(WHAT THE EXERCISE ASKS) After locating the line with "performs those that" in the data that follows, return it and every later line exactly, up to and including the line with "q.data.poison = false →".
== Segment start ==
/-- R254 to R259, R269 to R271, R195, R196: Glaze islands, address generators and timing detectors. A token of a Glaze island stands in stage 1 when
it enters and in stage 4 three cycles in which the output was free later; when it leaves stage 4 every other token advances by one stage; a marker or
a poison token comes out as it went in. The third flag of a timing detector within 2^20 cycles halves the clock for 2^20 cycles (R196). The stage that
each token carries, and the failing number that the record of several parity failures names, are the model's (log entries 65, 130). -/
def Obligations.IslandsAndGenerators : Prop :=
  (∀ c t ts s, (s.glaze c).inUse = true → (∀ x ∈ ((s.glaze c).flow s.now).pipe, x.2 ≠ 0) → (s.glaze c).inq = t :: ts →
    let g := (s.glaze c).flow s.now
    exec (.glazeAccept c) s = .next ((s.setGlaze c { g with inq := ts, pipe := g.pipe ++ [(t, 0)] }).touch c)) ∧
  (∀ c t ts s, ((s.glaze c).flow s.now).pipe = (t, 3) :: ts → (s.glaze c).out = none →
    let g := (s.glaze c).flow s.now
    ∃ u, exec (.glazeOutput c) s = .next ((s.setGlaze c { g with
        pipe := ts.map fun x => (x.1, x.2 + 1), pipeAt := g.pipeAt + 1, out := some u }).touch c) ∧
      (t.mark = true ∨ t.poison = true → u = t) ∧
      (t.mark = false → t.poison = false → (s.glaze c).bads = [] →
        u = { payload := (s.glaze c).decode t.payload, dom := s.domOf c }) ∧
      ∀ k ks, t.mark = false → t.poison = false → (s.glaze c).bads = k :: ks → k < 2 ^ 48 →
        u.poison = true ∧ recCause u.payload = Cause.poolUe ∧ recDetail u.payload = k ∧ u.dom = s.domOf c) ∧
  (∀ (g : Glaze) t a ts now, g.pipe = (t, a) :: ts → g.out = none → g.pipeAt + (3 - a) ≤ now → a ≤ 3 →
    (g.flow now).pipe.head? = some (t, 3)) ∧
  (∀ n s, (s.agen n).valid = true → (s.info (n / 4)).enabled = true → (s.agen n).gate ≠ 2 → (s.agen n).trig = false →
    (s.agen n).swept = false → (s.agen n).st = .idle →
    exec (.agenSweepStart n) s = .next ((s.setAgen n { s.agen n with st := .sweep 0 0 0 0 0, swept := true }).touch (n / 4))) ∧
  (∀ n t ts s, (s.agen n).valid = true → (s.info (n / 4)).enabled = true → (s.agen n).gate ≠ 2 → (s.agen n).trig = true →
    (s.agen n).st = .idle → (s.agen n).trigq = t :: ts → (t.dom = 0 ∨ t.dom = s.domOf (n / 4)) → t.mark = false → t.poison = false →
    exec (.agenTrigger n) s =
      .next ((s.setAgen n { s.agen n with trigq := ts, st := .sweep 0 0 0 0 (t.payload.setWidth 64) }).touch (n / 4))) ∧
  (∀ n t ts s, (s.agen n).valid = true → (s.info (n / 4)).enabled = true → (s.agen n).gate = 0 → (s.agen n).trig = true →
    (s.agen n).st = .idle → (s.agen n).trigq = t :: ts → (t.dom = 0 ∨ t.dom = s.domOf (n / 4)) → (t.mark = true ∨ t.poison = true) →
    (s.agen n).out = none →
    exec (.agenTrigger n) s =
      .next ((s.setAgen n { s.agen n with trigq := ts, out := some { t with dom := s.domOf (n / 4) } }).touch (n / 4))) ∧
  (∀ n i0 i1 i2 i3 off s, s.agenOpen n = true → (s.agen n).st = .sweep i0 i1 i2 i3 off →
    exec (.agenEmit n) s = .next ((s.setAgen n { s.agen n with
      st := (s.agen n).advance i0 i1 i2 i3 off
      out := some { payload := (s.agen n).token i0 i1 i2 i3 off, dom := s.domOf (n / 4) } }).touch (n / 4))) ∧
  (∀ n s, s.stateOfCore (n / 4) = some .gating → (s.agen n).valid = true → (s.agen n).gate = 0 →
    exec (.agenGatingRequest n) s = .next (s.setAgen n { s.agen n with gate := 1 })) ∧
  (∀ pe s, ∃ t, exec (.timingDetectorFlag 0 pe) s = .next t ∧ t.peDetector pe = (s.peDetector pe).flag s.now ∧
    t.unit.regs = s.unit.regs ∧ t.unit.tasks = s.unit.tasks ∧ t.mem = s.mem ∧ t.core.pool = s.core.pool) ∧
  (∀ b s, ∃ t, exec (.timingDetectorFlag 1 b) s = .next t ∧ t.bankDetector b = (s.bankDetector b).flag s.now ∧ t.unit = s.unit ∧
    t.mem = s.mem ∧ t.core.pool = s.core.pool) ∧
  (∀ k s, ∃ t, exec (.timingDetectorFlag 2 k) s = .next t ∧ t.kilnDetector k = (s.kilnDetector k).flag s.now ∧ t.unit = s.unit ∧
    t.mem = s.mem ∧ t.core.pool = s.core.pool) ∧
  ∀ (d : Detector) n₁ n₂ n, d.flags = [n₁, n₂] → ((d.flag n).flags = [n, n₁] ∧
    ((d.flag n).half = true ↔ d.half = true ∨ n ≤ n₂ + 2 ^ 20))

/-! ## Comets -/

/-- R279: a graph port accepts a request while fewer than 16 of its group are on their way or have results that have not left the port,
performs those that may, and emits results in order; R280: an access that needs a missing page parks its port, or in a part that is being killed
is discarded (R281). -/
def Claims.GraphPorts : Prop :=
  (∀ c p t ts s, (s.cometPort c p).parked = none → s.groupOf c p = .read → (s.cometPort c p).inq = t :: ts → t.mark = false →
    t.poison = false → (s.cometPort c p).reqs.length + ((s.cometPort c (p + 1)).outq.filter fun r => !r.mark).length < 16 →
    exec (.graphPortAccept c p) s = .next ((s.popPort c p).pushReq c p { req := t })) ∧
  (∀ c p k q ps bs s₁ s₂ s, (s.cometPort c p).reqs[k]? = some q → q.held = false →
    s.graphMay (s.portAsker c p) (s.cometPort c p).reqs k q = true → q.write = false →
    s.graphPieces (s.portAsker c p) q = (.inl ps, s₁) → s₁.hbmRead (s.portAsker c p) ps = (.inl bs, s₂) →
    exec (.cometAccess c p k) s = .next ((s₂.putReq c p k
      { q with held := false, done := some { payload := BitVec.ofNat 256 (natOfBytes bs), dom := (s.portAsker c p).dom } }).touchPort c p)) ∧
  (∀ c p k q ps s₁ s, (s.cometPort c p).reqs[k]? = some q → q.held = false →
    s.graphMay (s.portAsker c p) (s.cometPort c p).reqs k q = true → q.write = true → q.data.poison = false →
    s.restartable (s.portAsker c p) = false → s.graphPieces (s.portAsker c p) q = (.inl ps, s₁) →
    exec (.cometAccess c p k) s = .next (((s₁.hbmWrite (s.portAsker c p) ps
      (bytesOfNat ((ps.map Piece.len).foldl (· + ·) 0) q.data.payload.toNat)).putReq c p k
        { q with held := false, done := some { q.req with dom := (s.portAsker c p).dom } }).touchPort c p)) ∧
  (∀ c p k q kind tid page s₁ s, (s.cometPort c p).reqs[k]? = some q → q.held = false →
    s.graphMay (s.portAsker c p) (s.cometPort c p).reqs k q = true → q.write = false →
    s.graphPieces (s.portAsker c p) q = (.inr (.park kind tid page), s₁) → s₁.isParked c p = false → s₁.drains (s.portAsker c p) = false →
    exec (.cometAccess c p k) s =
      .next (((s₁.putReq c p k { q with held := true }).parkPort (s.portAsker c p) p kind tid page).touchPort c p)) ∧
  (∀ c p k q kind tid page s₁ s, (s.cometPort c p).reqs[k]? = some q → q.held = false →
    s.graphMay (s.portAsker c p) (s.cometPort c p).reqs k q = true → q.write = false →
    s.graphPieces (s.portAsker c p) q = (.inr (.park kind tid page), s₁) → s₁.drains (s.portAsker c p) = true →
    exec (.cometAccess c p k) s = .next ((s₁.dropReq c p k).touchPort c p)) ∧
  (∀ c p q qs t s, s.groupOf c p ≠ .none → (s.cometPort c p).reqs = q :: qs → q.done = some t →
    (s.cometPort c ((s.groupOf c p).outPort p)).outq.length < 2 →
    exec (.graphPortResult c p) s = .next (((s.setCometPort c p { s.cometPort c p with reqs := qs }).portEmit c
      ((s.groupOf c p).outPort p) t).touchPort c p))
== Segment end ==
(RESPONSE TO THIS EXERCISE)
performs those that may, and emits results in order; R280: an access that needs a missing page parks its port, or in a part that is being killed
is discarded (R281). -/
def Claims.GraphPorts : Prop :=
  (∀ c p t ts s, (s.cometPort c p).parked = none → s.groupOf c p = .read → (s.cometPort c p).inq = t :: ts → t.mark = false →
    t.poison = false → (s.cometPort c p).reqs.length + ((s.cometPort c (p + 1)).outq.filter fun r => !r.mark).length < 16 →
    exec (.graphPortAccept c p) s = .next ((s.popPort c p).pushReq c p { req := t })) ∧
  (∀ c p k q ps bs s₁ s₂ s, (s.cometPort c p).reqs[k]? = some q → q.held = false →
    s.graphMay (s.portAsker c p) (s.cometPort c p).reqs k q = true → q.write = false →
    s.graphPieces (s.portAsker c p) q = (.inl ps, s₁) → s₁.hbmRead (s.portAsker c p) ps = (.inl bs, s₂) →
    exec (.cometAccess c p k) s = .next ((s₂.putReq c p k
      { q with held := false, done := some { payload := BitVec.ofNat 256 (natOfBytes bs), dom := (s.portAsker c p).dom } }).touchPort c p)) ∧
  (∀ c p k q ps s₁ s, (s.cometPort c p).reqs[k]? = some q → q.held = false →
    s.graphMay (s.portAsker c p) (s.cometPort c p).reqs k q = true → q.write = true → q.data.poison = false →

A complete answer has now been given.